EXERCISE DIRECTIONS: Look below for the line containing "cons i rest =>"; from there through the line containing "r.AttentionFollows q.1 := by", both lines included, please set down each line exactly and nothing else.

**** DATA

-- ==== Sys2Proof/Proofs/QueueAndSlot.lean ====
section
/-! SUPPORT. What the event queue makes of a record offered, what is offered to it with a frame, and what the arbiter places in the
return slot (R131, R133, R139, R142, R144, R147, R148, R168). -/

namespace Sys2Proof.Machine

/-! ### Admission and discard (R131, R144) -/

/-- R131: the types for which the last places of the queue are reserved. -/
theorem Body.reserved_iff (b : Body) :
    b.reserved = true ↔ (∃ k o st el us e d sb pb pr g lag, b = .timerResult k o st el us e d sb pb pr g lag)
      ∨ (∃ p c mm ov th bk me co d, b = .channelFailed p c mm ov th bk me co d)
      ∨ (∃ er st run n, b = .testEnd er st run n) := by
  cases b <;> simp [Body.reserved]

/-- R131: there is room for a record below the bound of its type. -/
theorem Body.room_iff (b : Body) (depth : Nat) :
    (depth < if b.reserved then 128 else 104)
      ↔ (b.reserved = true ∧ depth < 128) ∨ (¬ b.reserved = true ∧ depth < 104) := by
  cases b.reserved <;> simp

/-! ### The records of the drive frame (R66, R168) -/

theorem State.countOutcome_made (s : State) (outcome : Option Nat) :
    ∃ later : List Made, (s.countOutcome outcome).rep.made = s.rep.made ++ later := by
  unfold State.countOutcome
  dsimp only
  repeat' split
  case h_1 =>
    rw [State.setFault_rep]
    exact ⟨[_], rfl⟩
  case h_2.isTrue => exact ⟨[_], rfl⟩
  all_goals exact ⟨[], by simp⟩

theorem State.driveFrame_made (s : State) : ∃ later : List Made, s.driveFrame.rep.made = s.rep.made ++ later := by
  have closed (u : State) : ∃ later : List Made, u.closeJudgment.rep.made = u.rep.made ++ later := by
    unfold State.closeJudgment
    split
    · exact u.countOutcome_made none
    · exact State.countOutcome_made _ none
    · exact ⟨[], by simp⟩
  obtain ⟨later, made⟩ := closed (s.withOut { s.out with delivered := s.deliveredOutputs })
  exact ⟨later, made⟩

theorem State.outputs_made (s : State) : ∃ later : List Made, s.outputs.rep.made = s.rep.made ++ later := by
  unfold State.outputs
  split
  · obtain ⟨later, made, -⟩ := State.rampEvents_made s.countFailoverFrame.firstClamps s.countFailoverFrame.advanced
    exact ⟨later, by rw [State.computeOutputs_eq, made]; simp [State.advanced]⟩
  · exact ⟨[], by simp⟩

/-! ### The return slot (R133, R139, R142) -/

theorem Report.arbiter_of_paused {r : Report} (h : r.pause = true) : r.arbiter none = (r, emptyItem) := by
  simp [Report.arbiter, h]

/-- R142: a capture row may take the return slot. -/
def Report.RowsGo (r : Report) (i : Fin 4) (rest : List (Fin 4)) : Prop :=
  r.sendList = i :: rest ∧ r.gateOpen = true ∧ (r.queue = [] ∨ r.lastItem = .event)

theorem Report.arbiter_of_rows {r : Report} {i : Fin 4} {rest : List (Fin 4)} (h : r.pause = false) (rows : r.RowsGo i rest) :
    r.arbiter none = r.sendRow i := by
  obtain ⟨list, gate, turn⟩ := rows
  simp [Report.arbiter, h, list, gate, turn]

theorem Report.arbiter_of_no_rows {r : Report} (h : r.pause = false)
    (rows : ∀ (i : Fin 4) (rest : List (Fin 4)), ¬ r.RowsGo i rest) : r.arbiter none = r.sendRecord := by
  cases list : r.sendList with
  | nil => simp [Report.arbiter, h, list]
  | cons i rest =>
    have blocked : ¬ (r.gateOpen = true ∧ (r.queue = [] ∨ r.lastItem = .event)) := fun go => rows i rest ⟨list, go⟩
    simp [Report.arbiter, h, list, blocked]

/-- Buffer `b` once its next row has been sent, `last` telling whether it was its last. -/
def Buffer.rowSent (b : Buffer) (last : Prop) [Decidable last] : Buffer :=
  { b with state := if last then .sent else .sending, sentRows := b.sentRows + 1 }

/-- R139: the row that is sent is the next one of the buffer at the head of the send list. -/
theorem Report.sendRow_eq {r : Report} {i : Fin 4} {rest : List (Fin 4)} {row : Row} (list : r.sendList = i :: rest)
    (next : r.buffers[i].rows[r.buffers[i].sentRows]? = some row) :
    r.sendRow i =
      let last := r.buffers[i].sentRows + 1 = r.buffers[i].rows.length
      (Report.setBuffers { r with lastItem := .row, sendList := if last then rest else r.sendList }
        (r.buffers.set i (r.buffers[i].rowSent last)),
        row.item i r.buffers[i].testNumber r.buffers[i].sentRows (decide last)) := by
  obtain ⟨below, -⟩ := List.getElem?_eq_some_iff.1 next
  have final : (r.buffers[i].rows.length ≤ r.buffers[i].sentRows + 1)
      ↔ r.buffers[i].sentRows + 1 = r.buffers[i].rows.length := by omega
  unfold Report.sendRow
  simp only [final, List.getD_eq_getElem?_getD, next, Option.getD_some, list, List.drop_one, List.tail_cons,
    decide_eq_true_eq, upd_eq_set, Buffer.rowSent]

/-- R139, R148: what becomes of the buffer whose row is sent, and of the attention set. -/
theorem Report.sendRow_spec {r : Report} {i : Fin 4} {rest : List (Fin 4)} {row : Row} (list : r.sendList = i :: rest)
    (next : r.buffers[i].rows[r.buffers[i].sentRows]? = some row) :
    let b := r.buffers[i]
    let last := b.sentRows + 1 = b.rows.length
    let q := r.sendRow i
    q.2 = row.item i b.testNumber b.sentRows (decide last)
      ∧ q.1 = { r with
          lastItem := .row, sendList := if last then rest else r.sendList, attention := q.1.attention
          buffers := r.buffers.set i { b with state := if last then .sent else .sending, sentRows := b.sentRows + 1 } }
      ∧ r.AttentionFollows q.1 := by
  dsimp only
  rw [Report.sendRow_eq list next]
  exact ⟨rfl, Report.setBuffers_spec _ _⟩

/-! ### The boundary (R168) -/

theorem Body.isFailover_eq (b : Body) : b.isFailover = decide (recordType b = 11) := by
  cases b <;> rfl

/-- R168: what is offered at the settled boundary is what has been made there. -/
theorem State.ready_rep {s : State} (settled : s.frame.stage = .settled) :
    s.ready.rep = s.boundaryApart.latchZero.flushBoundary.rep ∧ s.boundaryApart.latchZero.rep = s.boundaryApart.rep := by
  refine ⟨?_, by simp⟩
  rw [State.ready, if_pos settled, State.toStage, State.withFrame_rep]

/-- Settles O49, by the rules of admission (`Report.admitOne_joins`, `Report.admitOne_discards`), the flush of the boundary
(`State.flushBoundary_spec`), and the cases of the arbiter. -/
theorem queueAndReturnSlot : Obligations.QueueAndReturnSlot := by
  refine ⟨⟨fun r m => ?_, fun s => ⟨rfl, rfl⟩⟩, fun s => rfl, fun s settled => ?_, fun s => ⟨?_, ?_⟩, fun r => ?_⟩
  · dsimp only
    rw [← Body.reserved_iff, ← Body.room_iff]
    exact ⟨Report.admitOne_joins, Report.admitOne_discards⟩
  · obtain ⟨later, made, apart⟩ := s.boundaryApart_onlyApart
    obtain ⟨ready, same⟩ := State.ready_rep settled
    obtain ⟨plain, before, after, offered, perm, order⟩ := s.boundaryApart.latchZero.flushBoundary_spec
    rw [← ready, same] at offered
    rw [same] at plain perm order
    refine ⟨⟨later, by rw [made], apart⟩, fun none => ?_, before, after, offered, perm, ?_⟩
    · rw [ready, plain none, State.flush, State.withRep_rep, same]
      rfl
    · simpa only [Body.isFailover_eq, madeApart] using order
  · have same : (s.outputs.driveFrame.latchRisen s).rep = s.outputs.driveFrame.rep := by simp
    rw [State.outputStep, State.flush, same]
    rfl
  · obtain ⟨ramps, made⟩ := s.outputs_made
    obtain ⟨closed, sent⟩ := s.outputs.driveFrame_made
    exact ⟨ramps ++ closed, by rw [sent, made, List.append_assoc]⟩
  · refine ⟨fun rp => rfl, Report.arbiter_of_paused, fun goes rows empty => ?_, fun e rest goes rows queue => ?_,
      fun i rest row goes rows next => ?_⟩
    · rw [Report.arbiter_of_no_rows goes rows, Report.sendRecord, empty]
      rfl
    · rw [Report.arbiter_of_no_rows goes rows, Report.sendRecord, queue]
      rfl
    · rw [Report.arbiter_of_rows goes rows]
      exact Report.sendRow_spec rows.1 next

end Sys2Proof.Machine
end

********
**** DATA

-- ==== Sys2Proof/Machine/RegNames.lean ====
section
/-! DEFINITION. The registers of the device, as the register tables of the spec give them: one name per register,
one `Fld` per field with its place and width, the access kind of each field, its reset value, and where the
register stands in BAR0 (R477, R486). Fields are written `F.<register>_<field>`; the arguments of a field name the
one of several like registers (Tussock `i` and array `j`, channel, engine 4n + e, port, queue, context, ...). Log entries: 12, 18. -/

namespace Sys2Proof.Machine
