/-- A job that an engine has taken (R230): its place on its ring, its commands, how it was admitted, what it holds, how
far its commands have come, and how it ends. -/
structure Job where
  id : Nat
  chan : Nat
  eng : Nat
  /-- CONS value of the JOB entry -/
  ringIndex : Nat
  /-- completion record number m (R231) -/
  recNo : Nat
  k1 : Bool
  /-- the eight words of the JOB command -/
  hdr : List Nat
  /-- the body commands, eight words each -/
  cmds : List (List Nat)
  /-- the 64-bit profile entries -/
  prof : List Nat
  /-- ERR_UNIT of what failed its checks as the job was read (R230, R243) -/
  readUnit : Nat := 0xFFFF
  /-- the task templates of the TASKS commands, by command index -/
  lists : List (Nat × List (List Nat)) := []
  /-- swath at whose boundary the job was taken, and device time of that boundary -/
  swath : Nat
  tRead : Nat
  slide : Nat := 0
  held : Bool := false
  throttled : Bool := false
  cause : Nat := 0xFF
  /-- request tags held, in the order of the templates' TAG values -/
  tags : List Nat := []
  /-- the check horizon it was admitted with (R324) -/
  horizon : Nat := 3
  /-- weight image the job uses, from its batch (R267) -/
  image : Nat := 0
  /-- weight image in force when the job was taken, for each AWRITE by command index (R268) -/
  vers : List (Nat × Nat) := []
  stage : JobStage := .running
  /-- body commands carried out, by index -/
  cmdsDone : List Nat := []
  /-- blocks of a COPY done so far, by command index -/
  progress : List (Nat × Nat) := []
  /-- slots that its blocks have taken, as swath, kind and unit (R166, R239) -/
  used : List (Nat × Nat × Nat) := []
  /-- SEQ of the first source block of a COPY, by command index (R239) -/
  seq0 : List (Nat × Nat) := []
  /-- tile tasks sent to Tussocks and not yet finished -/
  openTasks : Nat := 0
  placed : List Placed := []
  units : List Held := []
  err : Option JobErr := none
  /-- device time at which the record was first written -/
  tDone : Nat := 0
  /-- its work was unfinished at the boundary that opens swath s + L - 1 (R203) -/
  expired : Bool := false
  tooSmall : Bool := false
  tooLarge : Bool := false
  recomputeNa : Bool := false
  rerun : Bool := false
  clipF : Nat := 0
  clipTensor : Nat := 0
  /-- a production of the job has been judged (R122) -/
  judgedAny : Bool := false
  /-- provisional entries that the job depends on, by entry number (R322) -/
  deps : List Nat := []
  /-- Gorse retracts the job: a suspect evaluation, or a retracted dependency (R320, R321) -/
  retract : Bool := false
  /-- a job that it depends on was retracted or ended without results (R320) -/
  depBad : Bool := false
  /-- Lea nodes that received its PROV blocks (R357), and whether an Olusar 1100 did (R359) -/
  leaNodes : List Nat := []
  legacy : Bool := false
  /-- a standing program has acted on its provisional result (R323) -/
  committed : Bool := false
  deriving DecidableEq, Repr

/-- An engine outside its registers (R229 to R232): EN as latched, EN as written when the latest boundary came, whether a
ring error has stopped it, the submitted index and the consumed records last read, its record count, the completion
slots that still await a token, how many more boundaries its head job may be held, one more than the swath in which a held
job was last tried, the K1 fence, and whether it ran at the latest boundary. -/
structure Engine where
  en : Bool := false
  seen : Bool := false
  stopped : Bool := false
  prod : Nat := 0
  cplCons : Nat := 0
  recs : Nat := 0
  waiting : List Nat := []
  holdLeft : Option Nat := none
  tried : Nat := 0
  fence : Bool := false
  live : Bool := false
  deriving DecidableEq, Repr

********
**** DATA

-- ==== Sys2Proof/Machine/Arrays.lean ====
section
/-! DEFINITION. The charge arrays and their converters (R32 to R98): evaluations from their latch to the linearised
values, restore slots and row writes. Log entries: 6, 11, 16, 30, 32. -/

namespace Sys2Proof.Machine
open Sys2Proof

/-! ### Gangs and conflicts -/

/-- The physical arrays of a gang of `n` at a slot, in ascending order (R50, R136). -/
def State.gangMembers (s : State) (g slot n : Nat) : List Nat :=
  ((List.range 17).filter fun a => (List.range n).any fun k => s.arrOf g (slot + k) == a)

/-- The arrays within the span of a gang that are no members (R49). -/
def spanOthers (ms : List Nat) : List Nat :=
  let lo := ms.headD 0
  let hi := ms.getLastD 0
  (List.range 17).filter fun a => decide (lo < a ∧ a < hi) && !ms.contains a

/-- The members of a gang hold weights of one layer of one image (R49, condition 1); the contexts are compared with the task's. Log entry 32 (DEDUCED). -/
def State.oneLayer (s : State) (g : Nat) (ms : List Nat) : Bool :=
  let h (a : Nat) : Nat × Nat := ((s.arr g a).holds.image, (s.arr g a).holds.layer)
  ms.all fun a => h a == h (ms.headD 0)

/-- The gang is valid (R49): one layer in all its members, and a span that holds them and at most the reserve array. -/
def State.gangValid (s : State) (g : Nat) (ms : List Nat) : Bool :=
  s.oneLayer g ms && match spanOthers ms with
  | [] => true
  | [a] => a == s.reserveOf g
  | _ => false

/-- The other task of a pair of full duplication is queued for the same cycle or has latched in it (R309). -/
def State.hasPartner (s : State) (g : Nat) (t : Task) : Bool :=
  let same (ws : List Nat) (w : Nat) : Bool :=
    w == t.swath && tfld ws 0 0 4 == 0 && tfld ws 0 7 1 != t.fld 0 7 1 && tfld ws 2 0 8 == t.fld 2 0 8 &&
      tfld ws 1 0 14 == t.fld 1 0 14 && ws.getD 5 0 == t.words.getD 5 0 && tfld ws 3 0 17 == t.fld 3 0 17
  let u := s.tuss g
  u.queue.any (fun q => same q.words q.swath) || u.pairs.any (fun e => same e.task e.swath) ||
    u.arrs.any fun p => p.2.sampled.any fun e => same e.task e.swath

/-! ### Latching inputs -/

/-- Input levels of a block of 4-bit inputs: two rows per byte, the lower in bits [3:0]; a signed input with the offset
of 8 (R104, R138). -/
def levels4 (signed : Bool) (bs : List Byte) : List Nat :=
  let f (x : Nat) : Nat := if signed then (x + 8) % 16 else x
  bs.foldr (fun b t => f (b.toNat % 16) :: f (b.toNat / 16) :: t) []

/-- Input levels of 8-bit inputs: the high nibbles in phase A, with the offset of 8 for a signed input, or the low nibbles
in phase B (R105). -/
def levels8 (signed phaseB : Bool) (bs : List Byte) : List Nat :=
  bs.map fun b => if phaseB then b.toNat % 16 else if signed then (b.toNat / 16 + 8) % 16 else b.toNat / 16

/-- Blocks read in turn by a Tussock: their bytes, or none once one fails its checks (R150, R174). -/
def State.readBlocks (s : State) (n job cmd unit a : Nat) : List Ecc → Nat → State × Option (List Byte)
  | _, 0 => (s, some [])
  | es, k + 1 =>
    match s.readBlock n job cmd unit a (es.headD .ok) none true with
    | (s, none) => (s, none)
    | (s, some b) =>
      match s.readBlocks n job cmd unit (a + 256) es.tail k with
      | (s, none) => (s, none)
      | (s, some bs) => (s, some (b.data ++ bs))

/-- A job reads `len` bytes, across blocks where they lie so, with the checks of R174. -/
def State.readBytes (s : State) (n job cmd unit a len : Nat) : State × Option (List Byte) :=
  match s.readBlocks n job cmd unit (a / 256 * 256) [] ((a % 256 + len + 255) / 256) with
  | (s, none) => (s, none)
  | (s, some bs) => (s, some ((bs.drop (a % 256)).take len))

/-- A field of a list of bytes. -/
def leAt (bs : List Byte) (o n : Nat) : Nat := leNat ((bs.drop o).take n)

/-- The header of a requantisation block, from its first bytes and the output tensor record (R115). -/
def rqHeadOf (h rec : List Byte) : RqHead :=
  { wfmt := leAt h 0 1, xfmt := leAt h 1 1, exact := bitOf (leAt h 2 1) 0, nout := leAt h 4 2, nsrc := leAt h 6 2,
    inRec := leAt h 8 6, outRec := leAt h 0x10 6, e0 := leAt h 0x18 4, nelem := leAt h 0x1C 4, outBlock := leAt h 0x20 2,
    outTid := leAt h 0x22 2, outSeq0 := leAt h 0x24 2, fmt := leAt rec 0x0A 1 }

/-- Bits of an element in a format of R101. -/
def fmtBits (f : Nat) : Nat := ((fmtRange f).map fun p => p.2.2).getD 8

********

SOLUTION:
  | cons i rest =>
    have blocked : ¬ (r.gateOpen = true ∧ (r.queue = [] ∨ r.lastItem = .event)) := fun go => rows i rest ⟨list, go⟩
    simp [Report.arbiter, h, list, blocked]

/-- Buffer `b` once its next row has been sent, `last` telling whether it was its last. -/
def Buffer.rowSent (b : Buffer) (last : Prop) [Decidable last] : Buffer :=
  { b with state := if last then .sent else .sending, sentRows := b.sentRows + 1 }

/-- R139: the row that is sent is the next one of the buffer at the head of the send list. -/
theorem Report.sendRow_eq {r : Report} {i : Fin 4} {rest : List (Fin 4)} {row : Row} (list : r.sendList = i :: rest)
    (next : r.buffers[i].rows[r.buffers[i].sentRows]? = some row) :
    r.sendRow i =
      let last := r.buffers[i].sentRows + 1 = r.buffers[i].rows.length
      (Report.setBuffers { r with lastItem := .row, sendList := if last then rest else r.sendList }
        (r.buffers.set i (r.buffers[i].rowSent last)),
        row.item i r.buffers[i].testNumber r.buffers[i].sentRows (decide last)) := by
  obtain ⟨below, -⟩ := List.getElem?_eq_some_iff.1 next
  have final : (r.buffers[i].rows.length ≤ r.buffers[i].sentRows + 1)
      ↔ r.buffers[i].sentRows + 1 = r.buffers[i].rows.length := by omega
  unfold Report.sendRow
  simp only [final, List.getD_eq_getElem?_getD, next, Option.getD_some, list, List.drop_one, List.tail_cons,
    decide_eq_true_eq, upd_eq_set, Buffer.rowSent]

/-- R139, R148: what becomes of the buffer whose row is sent, and of the attention set. -/
theorem Report.sendRow_spec {r : Report} {i : Fin 4} {rest : List (Fin 4)} {row : Row} (list : r.sendList = i :: rest)
    (next : r.buffers[i].rows[r.buffers[i].sentRows]? = some row) :
    let b := r.buffers[i]
    let last := b.sentRows + 1 = b.rows.length
    let q := r.sendRow i
    q.2 = row.item i b.testNumber b.sentRows (decide last)
      ∧ q.1 = { r with
          lastItem := .row, sendList := if last then rest else r.sendList, attention := q.1.attention
          buffers := r.buffers.set i { b with state := if last then .sent else .sending, sentRows := b.sentRows + 1 } }
      ∧ r.AttentionFollows q.1 := by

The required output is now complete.